Puravankara (PL)’s pre-sales in FY25 were weak, as expected, as approvals were delayed (sector-wide impact). However, despite only 3.6msf new launches, sustenance sales remained strong (up 14% YoY) which was a respite. Collections were healthy, growing 9% YoY in FY25. Key launches, including Mumbai-based, lined up in FY26 are likely to drive strong pre-sales growth in FY26E/27E. We largely maintain pre-sales CAGR at 36% for FY25-27E (share of West to increase). Collections at Rs46bn/Rs63bn in FY26E/27E would keep leverage at comfortable levels. We retain BUY on PL with TP of Rs400 (6x residential embedded EV/EBITDA on FY26E). At CMP, the stock trades at 28% discount to the NAV.

Sustenance sales support pre-sales amid weak launches in FY25

PL’s pre-sales fell 15% YoY to Rs50bn in FY25 (Q4FY25 pre-sales: Rs13bn), as expected, as approvals for several projects were delayed (sector-wide hit). PL launched a saleable inventory of 3.6msf in FY25, much lower than earlier guidance of 15msf (miss expected). Nonetheless, in the absence of higher launches, 14% YoY growth in sustenance sales to Rs42bn in FY25 was a respite (comprise 84% of overall pre-sales in the year).

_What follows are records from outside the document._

/-! ## What every row leaves unchanged -/

/-- Every row answers a next state in every state, errors included (60_exceptions.md R409), and this is its frame: the buffer, every
byte of it, the mode and the pending calls stay. Either the transaction goes on, one byte further, with the earlier results and every
transient field but P, rex and the stage as before; or it has ended: one result is handed over, with the position the cursor stands
at, the earlier results stay, and every transient field is back at its initial value (R410, 10_state.md R41, R48, R50, 20_memory.md
R60; that the ending step itself resets the transient fields is the model's own, log 20, and so is a row in a state where no lookup
gives it, log 19). -/
def Obligations.EveryRowAnswersNextWithItsFrame : Prop :=
  ∀ (i : Instr) (s : State), ∃ t, exec i s = .next t
    ∧ t.buf = s.buf ∧ (∀ a, t.buf.mem.read a = s.buf.mem.read a) ∧ t.mode = s.mode ∧ t.calls = s.calls
    ∧ ((t.results = s.results ∧ t.pos = s.pos + 1
          ∧ t.tx = { s.tx with prefixes := t.tx.prefixes, rex := t.tx.rex, stage := t.tx.stage })
        ∨ (t.tx = Transient.init t.pos ∧ ∃ r : Result, r.pos = t.pos ∧ t.results = r :: s.results))

/-- A failed transaction changes nothing but the cursor position: where a row, or a step with no call to begin, hands over an error,
the buffer, the mode, every earlier result and every pending call are unchanged, and the transient state is that of a new
transaction: no partial Instruction is left or returned (60_exceptions.md R410; that the failing step itself resets the transient
fields is the model's own, log 20). -/
def Obligations.AnErrorChangesOnlyThePosition : Prop :=
  ∀ (s t : State) (e : DecodeError) (p : Nat), t.results = .error e p :: s.results →
    ((∃ i, exec i s = .next t) ∨ ((s.atStart = true → s.calls = []) ∧ step s = .next t)) →
    t = { s with pos := p, tx := Transient.init p, results := .error e p :: s.results }

/-- The cursor never moves back, and a row found by the lookup never leaves it beyond the buffer (10_state.md R39, 20_memory.md
R65). -/
def Obligations.CursorMovesForwardInsideTheBuffer : Prop :=
  ∀ (i : Instr) (s t : State), decode s.ctx s.fetch = .ok i → exec i s = .next t → s.pos ≤ t.pos ∧ t.pos ≤ s.buf.len

/-! ## Reads -/

/-- `ReadN(n)`: the little-endian sum of the n bytes at the cursor, which moves past them and changes nothing else (20_memory.md
R64). -/
def Obligations.ReadsAreLittleEndian : Prop :=
  ∀ (n : Nat) (s : State), s.pos + n ≤ s.buf.len →
    readN n s = .ok (Finset.sum (Finset.range n) fun i => (s.buf.mem.read (s.pos + i)).toNat * 2 ^ (8 * i))
      { s with pos := s.pos + n }

/-- A read that lacks bytes raises NotEnoughBytes and consumes none of them; so does the read of one byte (20_memory.md R65). -/
def Obligations.FailedReadsConsumeNothing : Prop :=
  ∀ (n : Nat) (s : State), s.buf.len < s.pos + n →
    readN n s = .raise (.notEnoughBytes n) s ∧ (n = 1 → read8 s = .raise (.notEnoughBytes 1) s)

Well placed for growth; West to drive pre-sales CAGR of 36% post-FY25

The company has planned 13.5msf of launches in FY26 (PL’s share: 12.2msf) which would comprise 9.2msf new project launches and 4.3msf of subsequent phases of projects already launched. Of these, 9.3msf would be open for sale and are well spread through the year. The much awaited launches in Mumbai are planned for H2FY26. The projects planned for H1FY26 are at the advanced stage of approvals which lends confidence on better pre-sales in FY26. We expect pre-sales CAGR of 36%, to Rs93bn during FY25-27E.

Increase in quantum of collections to keep debt at comfortable levels

Collections grew at a healthy 9% YoY to Rs39bn in FY25, on the back of progression in construction activity as well as inflows from new pre-sales during the year. Bolstered by continuity in execution as well as strong pre-sales growth, we expect collections at Rs46bn/Rs63bn in FY26E/27E (26% CAGR in FY25-27E; high base). Net debt has increased to Rs36bn in FY25 (vs Rs24bn in FY24) as PL invested Rs13bn in land amid a slower pre-sales scenario. We expect net debt to be largely stable at Rs35bn (strong collections vis-à-vis continued project additions).

Valuations undemanding; maintain BUY

We value the residential business at 6x embedded EV/EBITDA (EV of Rs 106bn) and commercial business on 8.5% cap-rate (EV of Rs22bn). At a net debt of Rs35bn (on Mar26E), we keep our SoTP-based target price unchanged at Rs400 and maintain BUY. At CMP, the stock is trading at 28% discount to the residential business NAV.